As any animation fetishist knows, a lot of cartoons that were made in the early days do not translate particularly well in today's world. The "banned" cartoon can range from World War 2 propaganda in which Bugs Bunny is saying pretty harsh things about the Japanese people to silver screen adaptations of "Little Black Sambo." Unlike the motion pictures in which real technical strides were made in the name of intolerance (i.e. The Birth of a Nation and Jazz Singer), the culturally inappropriate dated cartoon short just makes the modern audience member nauseous and squirmy. What's infinitely more interesting than going back and mulling over misinformed propaganda is looking at what strange lengths corporations would go to to fix mistakes from the "golden age" of animation. No example is more blatant than the original "Looney Tunes:" Bosko and Honey.
The Talk-Ink Kid (1929)
The preceding video is the first Bosko cartoon in which there are no strong themes of intolerance beyond an affectation of dialect and character design. The key concept to keep in mind is that this character is going to be known as the first Looney Tune, so even the mild trespasses of Bosko's origin can be seen as being responsible for political incorrectness latent in the schema.
Bosko at the Beach (1932)
By the time Bosko and Honey left Warner Brothers for MGM in the mid-thirties the racism at their root would become more blatant. The very derogatory illustration of poor black children would be the standard, though this fact is covered over online, good luck finding this video on YouTube in the U.S.

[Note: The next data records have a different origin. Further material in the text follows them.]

-- ==== Sys2Proof/Machine/SuctionFamily.lean ====
section
/-! DEFINITION. The commands of the suction regulator: the trigger and its debounce, the stall and stop timers, the tach, the
lock. -/

namespace Sys2Proof.Machine

/-- The level on TRIG changes while AWAKE: the debounce timer restarts (04 R66). -/
def changeTrig (level : Bool) (s : State) : State :=
  { s with trigLine := level, suc := { s.suc with trigTimer := some (s.now + ms 20) } }

/-- TRIG_EDGE (04 R66). In SHELF the line going asserted wakes the part (10 R181). -/
def execTrigEdge (dt : Nat) (s : State) : Host.Outcome State Fault Refusal :=
  let s := s.elapse dt
  if s.pwr.awake then .next (changeTrig (!s.trigLine) s)
  else if s.trigLine then .next { s with trigLine := false }
  else .next (event (wakeUp .trig) { s with trigLine := true })

/-- The debounced trigger takes the line's level (04 R66); a press with the latch set clears the latch (04 R68). -/
def takeTrigger (s : State) : State :=
  if s.trigLine = s.suc.pressed then s
  else
    runChanged s.runRequest
      { s with suc := { s.suc with pressed := s.trigLine, lock := s.suc.lock && !s.trigLine } }

/-- TRIGGER_DEBOUNCE_COMPLETION (04 R66): the debounce timer runs out. -/
def execTriggerDebounceCompletion (s : State) : Host.Outcome State Fault Refusal :=
  match s.suc.trigTimer with
  | some d =>
    let s := s.reach d
    .next (event takeTrigger { s with suc := { s.suc with trigTimer := none } })
  | none => .next s

/-- The stall timer runs out (04 R72). -/
def stallExpires (s : State) : State :=
  if s.suc.state = .starting then enterFault .stall s else { s with suc := { s.suc with stallTimer := none } }

/-- STALL_TIMER_EXPIRY (04 R72). -/
def execStallTimerExpiry (s : State) : Host.Outcome State Fault Refusal :=
  match s.suc.stallTimer with
  | some d => .next (event stallExpires (s.reach d))
  | none => .next s

/-- The stop timer runs out (04 R74). -/
def stopExpires (s : State) : State :=
  if s.suc.state = .stopping then endStopping s else { s with suc := { s.suc with stopTimer := none } }

/-- STOP_TIMER_EXPIRY (04 R74). -/
def execStopTimerExpiry (s : State) : Host.Outcome State Fault Refusal :=
  match s.suc.stopTimer with
  | some d => .next (event stopExpires (s.reach d))
  | none => .next s

/-- A speed update (04 R81), on which R72 and R74 act. -/
def speedUpdate (speed : Nat) (s : State) : State :=
  let t := { s with suc := { s.suc with speed := speed } }
  match t.suc.state with
  | .starting => if 20000 ≤ speed then enterRunning t else t
  | .stopping => if speed < 5000 then endStopping t else t
  | _ => t

/-- A pulse on TACH (04 R81): a first pulse is a reference; one less than 250 µs after the previous accepted pulse is
disregarded. -/
def tachPulse (s : State) : State :=
  match s.suc.lastPulse with
  | none => { s with suc := { s.suc with lastPulse := some s.now } }
  | some p =>
    if s.now < p + 250 then s
    else speedUpdate (60000000 / (s.now - p)) { s with suc := { s.suc with lastPulse := some s.now } }

/-- TACH_PULSE (04 R81). In SHELF the tach does not run (10, section 10.2). -/
def execTachPulse (dt : Nat) (s : State) : Host.Outcome State Fault Refusal :=
  let s := s.elapse dt
  if s.pwr.awake then .next (event tachPulse s) else .next s

/-- The tach timeout (04 R81): the speed is 0 and the reference ends. -/
def tachQuiet (s : State) : State := speedUpdate 0 { s with suc := { s.suc with lastPulse := none } }

/-- TACH_TIMEOUT (04 R81): 50 ms after the latest accepted pulse. -/
def execTachTimeout (s : State) : Host.Outcome State Fault Refusal :=
  match s.pwr.awake, s.suc.lastPulse with
  | true, some p => .next (event tachQuiet (s.reach (p + ms 50)))
  | _, _ => .next s

/-- LOCK_ON (04 R67). -/
def execLockOn (dt : Nat) (link : Link) (tag : Byte) (payload : List Byte) (s : State) : Host.Outcome State Fault Refusal :=
  .next (arrive link ⟨ReqKind.lockOn.byte, tag, payload⟩ (s.elapse dt))

/-- LOCK_OFF (04 R67). -/
def execLockOff (dt : Nat) (link : Link) (tag : Byte) (payload : List Byte) (s : State) : Host.Outcome State Fault Refusal :=
  .next (arrive link ⟨ReqKind.lockOff.byte, tag, payload⟩ (s.elapse dt))

end Sys2Proof.Machine
end

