-- ==== Sys2Proof/Safety.lean ====
section
/-! DEFINITION. What a safe state is: the conditions the spec promises of every state, block by block, each as one predicate on the
state; and the forms in which a next state is described: up to record generations, and with an answer standing at a port. -/

namespace Sys2Proof.Machine

/-! ## Conditions on every state -/

/-- Kind and value of a claim record (03 R42, R47): 0..600 W. -/
def ClaimKind.inRange : ClaimKind → Bool
  | .level w => decide (w ≤ 600)
  | .curve w => decide (w ≤ 600)
  | .zero => true

/-- CURVE is allowed on the suction stack alone (03 R42). -/
def ClaimKind.isCurve : ClaimKind → Bool
  | .curve _ => true
  | _ => false

/-- The claim pool (03 R42 to R44): every index stands once, on the free list or on one stack; the depths stand within their limits
and the limits within 1..4. -/
def PoolOk (s : State) : Prop :=
  (s.arb.free ++ s.arb.suction.map (·.index) ++ s.arb.brush.map (·.index)).Nodup
    ∧ s.arb.free.length + s.arb.suction.length + s.arb.brush.length = 10
    ∧ s.arb.suction.length ≤ s.settings.depthSuction ∧ s.arb.brush.length ≤ s.settings.depthBrush
    ∧ 1 ≤ s.settings.depthSuction ∧ s.settings.depthSuction ≤ 4
    ∧ 1 ≤ s.settings.depthBrush ∧ s.settings.depthBrush ≤ 4
    ∧ (s.arb.suction.all fun c => c.kind.inRange) = true
    ∧ (s.arb.brush.all fun c => c.kind.inRange && !c.kind.isCurve) = true

/-- STARTING, RUNNING or STOPPING: the suction states that hold DISCHARGE and ask for the enable (04, section 4.2). -/
def SuctionState.driving : SuctionState → Bool
  | .starting | .running | .stopping => true
  | _ => false

/-- STARTING or RUNNING: the suction states in which the target follows the grant (04 R78). -/
def SuctionState.steered : SuctionState → Bool
  | .starting | .running => true
  | _ => false

/-- Grants, target and duty (03 R56; 04 R78, R80): Gs + Gh stays within the published allowance, the target within Gs, the duty within
1000, and target and duty are 0 outside STARTING and RUNNING. -/
def GrantsOk (s : State) : Prop :=
  s.settings.headShare ≤ 256 ∧ s.arb.gs + s.arb.gh ≤ s.alw.pallow ∧ s.suc.target ≤ s.arb.gs ∧ s.suc.duty ≤ 1000
    ∧ (s.suc.state.steered = false → s.suc.target = 0 ∧ s.suc.duty = 0)
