-- ==== Sys2Proof/Certificates/Slice0/Obligations.lean ====
section
/-! DEFINITION. The statements for the provers, one definition each. What each cites stands in OBLIGATIONS.json.

Choices of the model that run through them (the log's entries, not rules of the spec): a request row is the arrival of its intact frame
(log 6); reply payloads are laid out by log 10, those of refused requests by log 11; a command out of its occasion changes nothing
(log 5); a timer that runs out does so at its deadline, or now when that has passed (log 4); a field that R185 gives no layout or no
absent value of its own is written as log 12 has it. -/

open Sys2Proof Sys2Proof.Machine

/-! ## The step, reset, the safe states -/

/-- A step runs the command at the front of the queue on the queue's rest; with nothing waiting the block idles (log 2). -/
def Obligations.StepRunsTheFrontCommand : Prop :=
  (∀ (c : Instr) (rest : List Instr) (s : State),
      step { s with pending := c :: rest } = exec c { s with pending := rest })
    ∧ ∀ s : State, s.pending = [] → step s = .next s

/-- No command faults or is refused, none touches the queue, and time does not run back. -/
def Obligations.EveryCommandRuns : Prop :=
  ∀ (c : Instr) (s : State), ∃ t, exec c s = .next t ∧ t.pending = s.pending ∧ s.now ≤ t.now

/-- The values of power-on: the Power-on columns of 01 R20, 02 R39, 03 R65, 04 R88, 05 R99, 06 R110 and R123, 07 R137, 08 R159, 09 R174
and 10 R182, and the defaults of 10, section 10.1. POWER_ON from any state gives every block these values, with the two debounce timers
and the first scan at this moment. The model's own, not the spec's: the time of the clock and the levels of the input lines (log 1, 3),
no moment of a switch change (`smp.lastSwitch`, log 29), the empty queue (log 2), and that clock, lines, choice counter and queue stand
at POWER_ON (log 28). -/
def Obligations.ResetValues : Prop :=
  State.reset.smp = ⟨.slow, .resting State.reset.now true, 0, ⟨0, 0⟩, 0, 0, none, none⟩
    ∧ State.reset.alw = ⟨250, none, none, none, 0, .initial, false, false, false, 0, none⟩
    ∧ State.reset.arb = ⟨[0, 1, 2, 3, 4, 5, 6, 7, 8, 9], [], [], 0, 0, 0, 0, false, false, 0, .idle, none⟩
    ∧ State.reset.suc.pressed = false ∧ State.reset.suc.trigTimer = some (State.reset.now + 20000)
    ∧ State.reset.suc.lock = false ∧ State.reset.suc.state = .stopped ∧ State.reset.suc.faultCause = .none
    ∧ State.reset.suc.enableAsked = false ∧ State.reset.suc.duty = 0 ∧ State.reset.suc.target = 0
    ∧ State.reset.suc.acc = 0 ∧ State.reset.suc.trim = none ∧ State.reset.suc.overCount = 0
    ∧ State.reset.suc.speed = 0 ∧ State.reset.suc.lastPulse = none ∧ State.reset.suc.clogged = false
    ∧ State.reset.suc.lockCount = 0 ∧ State.reset.suc.unlockCount = 0 ∧ State.reset.suc.episodes = 0
    ∧ State.reset.suc.stallTimer = none ∧ State.reset.suc.stopTimer = none
    ∧ State.reset.head = ⟨false, none, none, none, .unknown, 0⟩
    ∧ State.reset.dirt.window = none ∧ State.reset.dirt.count = 0 ∧ State.reset.dirt.completed = 0
    ∧ State.reset.dirt.ring = [] ∧ State.reset.dirt.floorN = none ∧ State.reset.dirt.raw = 0
    ∧ State.reset.dirt.eff = 0 ∧ State.reset.dirt.heavy = false
    ∧ State.reset.bin = ⟨false, some (State.reset.now + 20000), .detached, none, 1, false, none, none, .none, 0, none⟩
    ∧ State.reset.acct = ⟨0, 0, 2500, none, 0, 0, 0, false, 0, false, 0, true, true, false, false⟩
    ∧ State.reset.chg
      = ⟨.absent, 0, 0, none, none, none, none, 0, 0, 4200, none, none, 0, false, none,
          ⟨false, false, false, false, false, false, false⟩, .none, .none⟩
    ∧ State.reset.ports.handle.slot = .idle ∧ State.reset.ports.handle.buf = []
    ∧ State.reset.ports.wand.slot = .idle ∧ State.reset.ports.wand.buf = [] ∧ State.reset.ports.wand.gap = none
    ∧ State.reset.ports.dock.slot = .idle ∧ State.reset.ports.dock.buf = [] ∧ State.reset.ports.dock.gap = none
    ∧ State.reset.ports.handleNotes = 0 ∧ State.reset.ports.wandNotes = 0 ∧ State.reset.ports.dockNotes = 0
    ∧ State.reset.settings.page 0
      = [2, 0, 184, 11, 140, 10, 8, 2, 8, 0, 184, 11, 236, 255, 60, 0, 250, 0]
        ++ [236, 255, 128, 0, 0, 0, 192, 0, 10, 0, 0, 1, 40, 0, 0, 1, 50, 0, 208, 0, 55, 0, 160, 0, 58, 0, 96, 0, 60, 0, 0, 0]
    ∧ State.reset.settings.page 1
      = [4, 0, 3, 0, 64, 0, 150, 0, 6, 0, 4, 0, 88, 2, 60, 0, 236, 44, 50, 0, 250, 0, 80, 0]
        ++ [120, 0, 8, 12, 16, 24, 24, 16, 8, 0, 180, 0, 12, 16, 24, 24, 16, 8, 0, 0]
    ∧ State.reset.settings.page 2
      = [64, 0, 1, 0, 8, 0, 4, 0, 16, 0, 96, 0, 3, 0, 8, 0, 128, 0, 0, 4, 0, 0, 1, 0, 12, 0, 160, 0, 90, 0]
    ∧ State.reset.settings.page 3 = [196, 9, 208, 7, 104, 16, 0, 0, 45, 0, 150, 0, 20, 0, 100, 0, 0, 0]
    ∧ State.reset.pwr = ⟨true, .none, none, none, none⟩
    ∧ State.reset.gens = ⟨0, 0, 0, 0, 0, 0, 0, 0, 0, 0, 0, 0, 0⟩ ∧ State.reset.pending = []
    ∧ ∀ s : State,
      exec .powerOn s
        = .next
          { State.reset with
            now := s.now, trigLine := s.trigLine, latchLine := s.latchLine, choices := s.choices, pending := s.pending
            smp := { State.reset.smp with phase := .resting s.now true }
            suc := { State.reset.suc with trigTimer := some (s.now + 20000) }
            bin := { State.reset.bin with latchTimer := some (s.now + 20000) } }
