/-- The gauge with its automatic measurement started, where the bin is fitted and none is in flight (06 R116). -/
def Bin.measuring (t : Settings) (b : Bin) : Bin := if b.state ≠ .detached ∧ b.meas = none then b.start t else b

theorem abortMeasurement_spec (s : State) :
    ByMotor s (abortMeasurement s) ∧ Standing s (abortMeasurement s) ∧ (abortMeasurement s).bin = s.bin.aborted
      ∧ (abortMeasurement s).suc = s.suc ∧ (abortMeasurement s).arb = s.arb ∧ (abortMeasurement s).chg = s.chg
      ∧ (s.bin.meas.isSome = true → (abortMeasurement s).noted .binDone ∧ (abortMeasurement s).dockNoted .binDone) := by
  unfold abortMeasurement Bin.aborted
  split
  · refine ⟨⟨s.arb, _, _, _, _, _, _, _, rfl⟩, ?_, rfl, rfl, rfl, rfl, fun _ => ⟨?_, ?_⟩⟩
    · exact Standing.trans (t := raiseHandle .binDone { s with bin := _ }) (raiseHandle_standing _ _) (raiseDock_standing _ _)
    · exact noted_raise _ _
    · exact dockNoted_raise _ _
  · rename_i rests
    exact ⟨ByMotor.refl s, Standing.refl s, rfl, rfl, rfl, rfl, fun flies => absurd flies rests⟩

/-- The gauge's automatic start with MEN off. -/
theorem autoMeasure_off {s : State} (off : s.men = false) : autoMeasure s = { s with bin := s.bin.measuring s.settings } := by
  unfold autoMeasure Bin.measuring
  rw [off]
  split <;> split <;> simp_all

/-- With MEN on the gauge starts nothing. -/
theorem autoMeasure_on {s : State} (on : s.men = true) : autoMeasure s = s := by
  unfold autoMeasure
  rw [on]
  simp

/-- A DETACHED bin is measured by nothing. -/
theorem autoMeasure_detached {s : State} (h : s.bin.state = .detached) : autoMeasure s = s := by
  unfold autoMeasure
  rw [h]
  rfl

/-- Entry to STARTING with the path held (04 R72, 06 R117). -/
theorem enterStarting_spec {s : State} (path : s.arb.path = .discharge) :
    ByMotor s (enterStarting s) ∧ Standing s (enterStarting s) ∧ (enterStarting s).suc = s.suc.toStarting s.now
      ∧ (enterStarting s).bin = s.bin.aborted ∧ (enterStarting s).chg = s.chg
      ∧ (enterStarting s).arb.path = .discharge ∧ (enterStarting s).arb.waiting = s.arb.waiting ∧ Granted (enterStarting s)
      ∧ (s.bin.meas.isSome = true → (enterStarting s).noted .binDone) := by
  obtain ⟨frame, stands, bin, suc, arb, chg, done⟩ := abortMeasurement_spec { s with suc := s.suc.toStarting s.now }
  have men : ({ s with suc := s.suc.toStarting s.now } : State).men = true := by
    unfold State.men
    rw [path]
    rfl
  have entered : enterStarting s = recompute (abortMeasurement { s with suc := s.suc.toStarting s.now }) := by
    unfold enterStarting
    dsimp only
    rw [if_pos men]
  rw [entered]
  refine ⟨(suc_byMotor s _).trans (frame.trans (recompute_byMotor _)), ?_, ?_, ?_, ?_, ?_, ?_, recompute_granted _, fun flies => ?_⟩
  · exact Standing.trans (Standing.of_eq rfl rfl) (stands.trans (recompute_standing _))
  · rw [recompute_suc_rest (by rw [suc]; rfl), suc]
  · rw [recompute_bin, bin]
  · rw [recompute_chg, chg]
  · rw [recompute_arb]
    change (abortMeasurement _).arb.path = _
    rw [arb]
    exact path
  · rw [recompute_arb]
    change (abortMeasurement _).arb.waiting = _
    rw [arb]
  · exact (recompute_standing _).1 _ (done flies).1
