-- ==== Sys2Proof/Machine/Step.lean ====
section
/-!
DEFINITION. One step of the machine: it samples the environment, and then is reset, or runs one instruction with the
boundary after it, or waits, or stays stopped.
-/

namespace Sys2Proof.Machine

/-- One step (R533). Reset wins at any time (R580). A prefix instruction is a step of its own (R190). -/
def step (s : State) : Host.Outcome State Fault Refusal :=
  let inp := s.sample
  let t := s.sampled
  if inp.rst then .next t.resetSequence
  else
    match t.run with
    | .stopped => .next t
    | .waiting => .next (t.wait inp)
    | .running =>
      match exec t.fetch t with
      | .next u => .next (u.boundary t.opcode inp)
      | .fault r => .fault r
      | .refused r => .refused r

/-- The state with the instruction whose bits are `w` stored at the pc: byte k is bits `8k+7 .. 8k`, and the bits from
`nbits` up are 0, over the three bytes of the longest instruction. -/
def State.withFetchWord (s : State) (nbits w : Nat) : State :=
  let n := w % 2 ^ nbits
  ((s.writeByte s.pc (BitVec.ofNat 8 n)).writeByte (s.pc + 1) (BitVec.ofNat 8 (n / 256))).writeByte (s.pc + 2)
    (BitVec.ofNat 8 (n / 65536))

end Sys2Proof.Machine
end

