/-! ### Register stacks -/

/-- `dup`, `swp` and `rot` (R221 to R224), on the register stack that OAX or OAY selects; no flag. Their bytes are 0x0B,
0x1B and 0x2B, which IND, and before `dup` also SIZ, make the extended instructions. -/
def Obligations.RegisterStackMoves : Prop :=
  (∀ (v : Variant) (f : PrefixFlags) (rest : List Byte),
    decode v f (0x0B :: rest) =
      .ok (if f.ind then (if f.siz then .xai else .tai) else if f.siz then .tia else .dup, rest) ∧
    decode v f (0x1B :: rest) = .ok (if f.ind then .bsw else .swp, rest) ∧
    decode v f (0x2B :: rest) = .ok (if f.ind then .rev else .rot, rest)) ∧
  ∀ (s : State) (i : Instr) (f : RegStack → RegStack),
    (i, f) ∈ [(Instr.dup, fun r => (⟨r.tos, r.tos, r.nos⟩ : RegStack)), (.swp, fun r => ⟨r.nos, r.tos, r.bos⟩),
      (.rot, fun r => ⟨r.nos, r.bos, r.tos⟩)] →
    ∃ t, exec i s = .next t ∧ Completed s t 1 ∧ SameMemory s t ∧
      (if s.pre.oax then t.x = f s.x ∧ OnlyChanges [.xTos, .xNos, .xBos, .pc, .pre] s t
      else if s.pre.oay then t.y = f s.y ∧ OnlyChanges [.yTos, .yNos, .yBos, .pc, .pre] s t
      else t.a = f s.a ∧ OnlyChanges [.aTos, .aNos, .aBos, .pc, .pre] s t)

/-- `tai`, `tia`, `xai`, `bsw` and `rev` (R226 to R230): A_TOS and IP alone, 16 bits, and no flag; refused under OAX and
OAY (R206, U12, log 21). -/
def Obligations.AccumulatorAndIp : Prop :=
  ∀ s : State,
    (s.pre.oax = true ∨ s.pre.oay = true →
      ∀ i ∈ [Instr.tai, .tia, .xai, .bsw, .rev], exec i s = .refused .registerStackOverride) ∧
    (s.pre.oax = false → s.pre.oay = false →
      let after (a ip : Word) : State := { s with a := { s.a with tos := a }, ip := ip, pc := s.pc + 1, pre := .clear }
      exec .tai s = .next (after s.a.tos s.a.tos) ∧
      exec .tia s = .next (after s.ip s.ip) ∧
      exec .xai s = .next (after s.ip s.a.tos) ∧
      exec .bsw s = .next (after (joinBytes (loByte s.a.tos) (hiByte s.a.tos)) s.ip) ∧
      ∃ r : Word, exec .rev s = .next (after r s.ip) ∧ ∀ k < 16, r.getLsbD k = s.a.tos.getLsbD (15 - k))

/-! ### FORTH virtual machine -/

/-- `nxt` and `ent`, direct and indirect threaded (R243 to R247): NEXT reads W at IP, IP passes it, and the pc is W, or
the word at W. ENTER first pushes IP, on X_TOS, or on S under OSX (R84), and IP is W plus ENT_IP_OFFSET (log 32). -/
def Obligations.NextAndEnter : Prop :=
  ∀ s : State,
    (∀ (i : Instr) (itc : Bool), (i, itc) ∈ [(Instr.nxt, false), (.nxtItc, true)] →
      ∃ t, exec i s = .next t ∧ t.w = s.pointerAt s.ip ∧ t.ip = s.ip + 2 ∧
        t.pc = (if itc then s.pointerAt t.w else t.w) ∧ t.pre = .clear ∧ OnlyChanges [.w, .ip, .pc, .pre] s t ∧
        SameMemory s t) ∧
    (∀ (i : Instr) (itc : Bool), (i, itc) ∈ [(Instr.ent, false), (.entItc, true)] → s.mem.wf = true →
      let ip := s.w + (if s.cfg.entIpOffset = .two then 2 else 0)
      ∃ t, exec i s = .next t ∧ Pushed16 s t s.vmPtr s.ip ∧ t.w = t.pointerAt ip ∧ t.ip = ip + 2 ∧
        t.pc = (if itc then t.pointerAt t.w else t.w) ∧ t.pre = .clear ∧
        OnlyChanges [s.vmPtr.field, .w, .ip, .pc, .pre] s t)

/-- `phi`, `phw`, `pli` and `plw` (R248 to R251): IP and W, always 16-bit, on X_TOS, or on S under OSX (R84); no flag. -/
def Obligations.PushAndPullIpW : Prop :=
  ∀ s : State,
    let k := s.vmPtr
    (s.mem.wf = true → ∀ (i : Instr) (v : Word), (i, v) ∈ [(Instr.phi, s.ip), (.phw, s.w)] →
      ∃ t, exec i s = .next t ∧ Pushed16 s t k v ∧ Completed s t 1 ∧ OnlyChanges [k.field, .pc, .pre] s t) ∧
    (∀ (i : Instr) (f : Field), (i, f) ∈ [(Instr.pli, Field.ip), (.plw, .w)] →
      ∃ t, exec i s = .next t ∧ (if f = .ip then t.ip else t.w) = pulledWord s k ∧
        t.sp k = k.up (k.up (s.sp k)) ∧ Completed s t 1 ∧ OnlyChanges [k.field, f, .pc, .pre] s t ∧ SameMemory s t)
end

This brings us to the crux of this post, that being the Tiny Toon Adventures attempt to revise our underlying notion of the very first Looney Tunes characters. One can only speculate how this episode was arranged. Did Spielberg have an affinity for the old Bosko cartoons or was a clean-up crew asked to go in and change Generation Y's perspective of early Warner Brothers animation? The latter is the correct answer. What's even more interesting is that the new revised versions of Bosko and Honey would go on to get their own Spielberg produced show, The Animaniacs.
Bosco in Person (1933)
It makes you wonder, did the Animaniacs come as a response to the cleanup, or was the cleanup necessary for the approval of a show like Animaniacs to run on the air? The revision of a literal existing Bosko and Honey cartoon may be very telling in regards to how unexpected the world wide web must have been in it's early days of inception. Most, if not all questions raised in this piece will probably never be posed to the director of Schindler's List, but maybe that's for the best.